I recently did a lot of traveling, which is why I haven’t written for a while. In those travels, I got to meet some new Elixir friends, and we even went over some code together. One thing I showed a couple folks was the code around measuring memory in Benchee. They were kind of confused at what’s happening there, so I figured others might not have found it as easy-to-understand as I did, and I wanted to write up something to spread the knowledge around.
Right, so here’s the code on GitHub that I’ll be going over. Give it a quick read - it’s not all that much code. We’ll walk through what’s happening first at a high level, and then we’ll look at a couple details that some folks found interesting.
A quick gist
Ok, so that module has a single public function (measure/1
), that accepts a
function to be benchmarked. We then start spawning some processes, first in
start_runner/2
, and then again in start_tracer/1
. I’ll try and explain
what’s going on here with a little picture.
So we end up with three processes, one as a sort of de facto supervisor (which is the main process), and then a runner process that actually executes the function that we’re benchmarking, and a third tracer process that receives messages about garbage collection events taking place in the runner process.
So, that’s the process tree that we set up to do our work. Let’s get a little bit deeper into the details.
The real meat - using :erlang.trace/3
Ok, so the coolest thing happening here is the use of :erlang.trace/3
. This
function tells the BEAM to set certain tracing flags, either on a given process
(which is what we’re actually doing), on all new processes, or on all existing
and new processes. So, when we call :erlang.trace(pid, true, [:garbage_collection, tracer: self()])
, we’re basically telling the BEAM, “Hey,
I would love it if you would send me all the data you have on garbage collection
events for the pid that I just gave you every time an event happens. Thanks!”
Processes are very nice - they always say please and thank you 😉
And then our tracer calls tracer_loop/2
, goes into into its receive
loop,
and waits ⏳
Meanwhile, back in our runner process, we’re now actually running the function
that we want to benchmark! Well, first we use Process.info(self(), :garbage_collection_info)
to find out how much memory our runner process has
allocated directly before we execute our function, and then we get to running the
function we want to benchmark.
And while that function is being run, every time a garbage collection event happens, our tracer is receiving messages and storing that info for later.
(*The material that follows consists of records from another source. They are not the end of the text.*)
-- ==== Sys2Proof/Tests/Slice0.lean ====
section
/-! SUPPORT. Tests: ill-formed terms refused, words written out from the spec's encodings decoded, the vectors of
spec/95_test_vectors.md, and for each statement a state and operands that meet its hypotheses. -/

namespace Sys2Proof.Tests

-- One theorem at a time: many at once ask for more threads than the memory limit allows.
set_option Elab.async false

open Sys2Proof.Machine

/-! ## Helpers -/

/-- The parameters at their defaults, for which the spec gives its vectors. -/
abbrev cfg : Config := Config.default

/-- An instance with other constants: its sentinels' bytes must follow (30_encoding.md R80). -/
def other : Config :=
  { PACKET_DATA_LENGTH := 8, MAX_PAYLOAD := 6, FILL := 0x00, RETX_MARK := 0x21, ACK_MARK := 0x22, CRC_POLY := 0x1D }

/-- One line, issued to by `c`. -/
def on (c : Context) (l : Line) : State := { State.reset with ctx := c, lines := [l] }

/-- A line after LINE.INIT with capacity `cap`, its queue of four slots. -/
def ready (cap : Nat) : Line := initLine cfg cap (Line.powerOn cfg 4)

/-- A ready line whose ring buffer has received `bs`. -/
def holding (cap : Nat) (bs : List Byte) : Line := (deliver bs (ready cap)).1

/-- A ready line after one byte in and out: cursors at 1. -/
def turned (cap : Nat) : Line :=
  { ready cap with rb := { configured := true, cap := cap, wr := 1, rd := 1, full := false, buf := [(0, 0x00)] } }

def resp? (o : Host.Outcome State Fault Refusal) : Option Response :=
  match o with
  | .next t => some t.resp
  | .fault _ => none
  | .refused _ => none

def line? (o : Host.Outcome State Fault Refusal) : Option Line :=
  match o with
  | .next t => t.lines[0]?
  | .fault _ => none
  | .refused _ => none

def fault? (o : Host.Outcome State Fault Refusal) : Option Fault :=
  match o with
  | .next _ => none
  | .fault e => some e
  | .refused _ => none

def refusal? (o : Host.Outcome State Fault Refusal) : Option Refusal :=
  match o with
  | .next _ => none
  | .fault _ => none
  | .refused e => some e

/-- The images of PK-4 and PK-8. -/
def hi : Image := mkpkt cfg [0x48, 0x69]

def aToN : List Byte := [0x41, 0x42, 0x43, 0x44, 0x45, 0x46, 0x47, 0x48, 0x49, 0x4A, 0x4B, 0x4C, 0x4D, 0x4E]

/-! ## Well-formedness: each check refuses an ill-formed term -/

theorem test_frameData_fifteen_bytes_ill_formed :
    Instr.wellFormed cfg (.frameData 0 (List.replicate 15 0x41) 0x00) = false := by decide

theorem test_frameData_ack_frame_ill_formed : Instr.wellFormed cfg (.frameData 0 [0x12] 0xC4) = false := by decide +kernel

theorem test_frameData_retx_frame_ill_formed : Instr.wellFormed cfg (.frameData 0 [0x11] 0x7F) = false := by decide +kernel

theorem test_packetImage_length_fifteen_ill_formed :
    Instr.wellFormed cfg (.packetImage { hi with length := 15 }) = false := by decide

theorem test_packets_of_the_wrong_size_ill_formed :
    Instr.wellFormed cfg (.pqEnq 0 { hi with data := aToN.take 13 }) = false ∧
    Instr.wellFormed cfg (.txFrame 0 { hi with data := aToN ++ [0x4F] }) = false ∧
    Instr.wellFormed cfg (.packetImage { hi with data := [] }) = false := by decide

theorem test_frameData_fourteen_bytes_well_formed : Instr.wellFormed cfg (.frameData 0 aToN 0x4C) = true := by decide

theorem test_frameData_ack_payload_wrong_crc_well_formed : Instr.wellFormed cfg (.frameData 0 [0x12] 0xC5) = true := by
  decide +kernel

/-! ## Decoding: words written out from 30_encoding.md (R68, R72, R76, R82) and the programs of 95_test_vectors.md -/

theorem test_decode_rbSetup : decode cfg .request [0x00, 0x00, 0x04] = .ok (.rbSetup 0 4, []) := rfl
theorem test_decode_rbWrite : decode cfg .request [0x01, 0x00, 0x10] = .ok (.rbWrite 0 0x10, []) := rfl
theorem test_decode_rbRead : decode cfg .request [0x02, 0x00] = .ok (.rbRead 0, []) := rfl
theorem test_decode_rbIsEmpty : decode cfg .request [0x03, 0x00] = .ok (.rbIsEmpty 0, []) := rfl
theorem test_decode_crc8 : decode cfg .request [0x04, 0x03, 0x01, 0x02, 0x03, 0x03] = .ok (.crc8 [0x01, 0x02, 0x03] 3, []) :=
  rfl
theorem test_decode_asmStep : decode cfg .request [0x05, 0x00] = .ok (.asmStep 0, []) := rfl
theorem test_decode_asmPoll : decode cfg .request [0x06, 0x00] = .ok (.asmPoll 0, []) := rfl
theorem test_decode_pqEnq : decode cfg .request ([0x07, 0x00, 0x02, 0x48, 0x69] ++ List.replicate 12 0xFF ++ [0xB3]) =
    .ok (.pqEnq 0 (mkpkt cfg [0x48, 0x69]), []) := by decide +kernel
theorem test_decode_pqDeq : decode cfg .request [0x08, 0x00] = .ok (.pqDeq 0, []) := rfl
theorem test_decode_pqAvail : decode cfg .request [0x09, 0x00] = .ok (.pqAvail 0, []) := rfl
theorem test_decode_txFrame : decode cfg .request ([0x0A, 0x00, 0x01, 0x12] ++ List.replicate 13 0xFF ++ [0xC4]) =
    .ok (.txFrame 0 (mkpkt cfg [0x12]), []) := by decide +kernel
theorem test_decode_txSend : decode cfg .request [0x0B, 0x00, 0x02, 0x48, 0x69] = .ok (.txSend 0 [0x48, 0x69], []) := rfl
theorem test_decode_lineInit : decode cfg .request [0x0C, 0x00, 0x08, 0x01] = .ok (.lineInit 0 8 true, []) := rfl
theorem test_decode_lineInit_capacity_256 :
    decode cfg .request [0x0C, 0x00, 0x80, 0x02, 0x01] = .ok (.lineInit 0 256 true, []) := rfl
theorem test_decode_frameData : decode cfg (.wire 0) [0x02, 0x48, 0x69, 0xB3] = .ok (.frameData 0 [0x48, 0x69] 0xB3, []) := rfl
theorem test_decode_frameAck : decode cfg (.wire 0) [0x01, 0x12, 0xC4] = .ok (.frameAck 0, []) := by decide +kernel
theorem test_decode_frameRetx : decode cfg (.wire 0) [0x01, 0x11, 0x7F] = .ok (.frameRetx 0, []) := by decide +kernel
theorem test_decode_packetImage : decode cfg .image ([0x02, 0x48, 0x69] ++ List.replicate 12 0xFF ++ [0xB3]) =
    .ok (.packetImage (mkpkt cfg [0x48, 0x69]), []) := by decide +kernel

/-- R83, R79: reserved codes and lengths are not read as a neighbour. -/
theorem test_decode_reserved : decode cfg .request [0x0D, 0x00] = .error .noSuchOperation ∧
    decode cfg (.wire 0) [0x0F, 0x00] = .error .illegalLength ∧
    decode cfg .image (0x0F :: List.replicate 15 0x00) = .error .illegalLength := ⟨rfl, rfl, rfl⟩

/-- What the host asks of a word: it is placed in front of the schedule and the next step runs it. -/
theorem test_fetchWord_lineInit : fault? (step (State.reset.withFetchWord 8 0xC)) = none ∧
    resp? (step (State.reset.withFetchWord 8 0xC)) = some (.configError .invalidCapacity) := by decide

/-! ## Other constants (30_encoding.md R80: the derived bytes are recomputed; the CRCs computed outside the model) -/

theorem test_other_sentinel_frames : ackFrame other = [0x01, 0x22, 0x53] ∧ retxFrame other = [0x01, 0x21, 0xED] ∧
    decode other (.wire 0) [0x01, 0x22, 0x53] = .ok (.frameAck 0, []) ∧
    decode other (.wire 0) [0x01, 0x12, 0xC4] = .ok (.frameData 0 [0x12] 0xC4, []) := by decide +kernel

/-! ## Reset -/

theorem test_reset_memories_canonical : ∀ l ∈ State.reset.lines, l.rb.buf.wf = true ∧ l.pq.slot.wf = true := by decide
The messages that it’s receiving are a keyword list that look something like this:
[
old_heap_block_size: 0,
heap_block_size: 233,
mbuf_size: 0,
recent_size: 0,
stack_size: 13,
old_heap_size: 0,
heap_size: 220,
bin_vheap_size: 0,
bin_vheap_block_size: 46422,
bin_old_vheap_size: 0,
bin_old_vheap_block_size: 46422
]
All those values stand for the amount of memory (in words, not bytes!) allocated
for those various things. There are two types of messages that we get for each
event - a before
and after
message, giving us the heap and old_heap size
before and after garbage collection took place. We then do a little bit of math to
determine how much data was garbage collected away, add that to the running
total we’re keeping, and go back to listening for more events.
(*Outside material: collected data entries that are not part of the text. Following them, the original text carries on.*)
-- ==== Sys2Proof/Config.lean ====
section
/-! DEFINITION. What the manual leaves to the device without stating a value: constants with no body, so that no proof can
rest on one of their values. Each is named in the assumption log. -/
namespace Sys2Proof.Config

/-- The internal approximation of VEXP2 (0), VLOG2 (1), VRCP (2) and VRSQ (3): a fixed function of the operation, the element
format's TYPE code, the input's bits, the rounding mode and the state of SEED (R184). The manual does not state its bits. DESIGN CHOICE (log 3): safe. -/
opaque approx (op fmt : Nat) (x : BitVec 32) (mode : Nat) (seed : W64) : BitVec 32

/-- The operations of a handler entry whose staged bytes were written while CODE was 5 (R300: the result is undefined). DESIGN CHOICE (log 5): safe. -/
opaque handlerWord : Nat → Nat → BitVec 32

/-- The bytes of a line whose contents are not promised (R490), or of a word read after an uncorrected error is ignored. DESIGN CHOICE (log 5): safe. -/
opaque lostByte : Nat → Nat → Byte

/-- Which of several statuses that apply, in increasing order, is delivered where no order of the checks is stated (R212, R218).
DESIGN CHOICE (log 59): safe. -/
opaque openStatus : List Nat → Nat

/-- The words of 4 bytes by which RESUME with SKIP passes an instruction at `pc` that has no readable length (R224). DESIGN CHOICE
(log 71): safe. -/
opaque skipWords : BitVec 64 → Nat

/-- A byte that a LAUNCH packet's data capability names outside the package's memory and its translated pages: of another package, or of
a local memory that is no core's (R354). By the tick and the address. DESIGN CHOICE (log 73): safe. -/
opaque hostFarByte : Nat → Nat → Byte

/-- What a CONV step makes of an element `x` of format `src` where it or the result has the format b128 (R195), which no rule of
conversion names. DESIGN CHOICE (log 72): safe. -/
opaque convB128 : Nat → Nat → Nat → Nat

/-- The router at which a message from another package (argument 0) enters the mesh, and the end of its die row at which service core n
stands (argument n + 1; even: x = 0) (R13, R240): the manual does not place them. DESIGN CHOICE (log 74): safe. -/
opaque entryRouter : Nat → Nat

/-- The ORD field of the page of another package that an access names: what the home's translation of access `n` to page `page` gives. The
answer to the access agrees with it. DESIGN CHOICE (log 76): safe. -/
opaque farOrd (n page : Nat) : BitVec 2

/-- Whether the home maps such a page as coherent-global, so that an answer may grant its line. DESIGN CHOICE (log 76): safe. -/
opaque farCg (n page : Nat) : Bool

/-- The words of the pending-fault list at the places of consumed records (R518). DESIGN CHOICE (log 5): safe. -/
opaque spentWord : Nat → W64

/-- The payload bits of flit `i` of a packet that the manual leaves to the packet's kind (R463). DESIGN CHOICE (log 5): safe. -/
opaque packetBits (serial i : Nat) : BitVec 928

/-- SHA-512 of a byte string (R510, R521): an external standard, uninterpreted here. DESIGN CHOICE (log 9): safe. -/
opaque sha512 : List Byte → W512

/-- The signature and certificate bytes of the device identity key (R520, R522). DESIGN CHOICE (log 9): safe. -/
opaque signature : List Byte → Nat → Byte

/-- The certificate chain of the device identity key (R520). DESIGN CHOICE (log 9): safe. -/
opaque certificate : List Byte

/-- The device serial number, and the version of a firmware image (R522). DESIGN CHOICE (log 9): safe. -/
opaque serial : W64
opaque fwVersion : List Byte → BitVec 32

/-- The log entries of the boot stages after the first (R521). DESIGN CHOICE (log 5): safe. -/
opaque bootStages : List Byte

/-- The bytes of the body of a drain image (R509): the manual does not give its encoding. DESIGN CHOICE (log 5): safe. -/
opaque drainByte : Nat → Nat → Byte

/-- Whether a firmware image's signature verifies against the fused key (R521). DESIGN CHOICE (log 9): safe. -/
opaque firmwareValid : List Byte → Bool

end Sys2Proof.Config
end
Fun aside - because the BEAM uses a generational garbage collector, there are
two heaps! So, when you see heap_size
, that’s only the heap with the newest
generation of data. Kind of a confusing name, right? That was actually the
source of a bug for a little bit. Anything that lives long enough to be moved to
the old generation is counted in the old_heap_size
.
Ok, so now the function has finished, and our runner process again calls
Process.info(self(), :garbage_collection_info)
to find out how much memory is
allocated directly after executing the function. We then ask our tracer for that
running total of how much memory was garbage collected during the run of our
function. We add that up with the amount of memory still on the process heap,
and we have our number of how much memory was allocated during the function that
we wanted to benchmark!
So, that’s the gist of what’s going on in our memory measurement process in Benchee. I think it’s really cool, and tracing is a great way to collect information about a running system.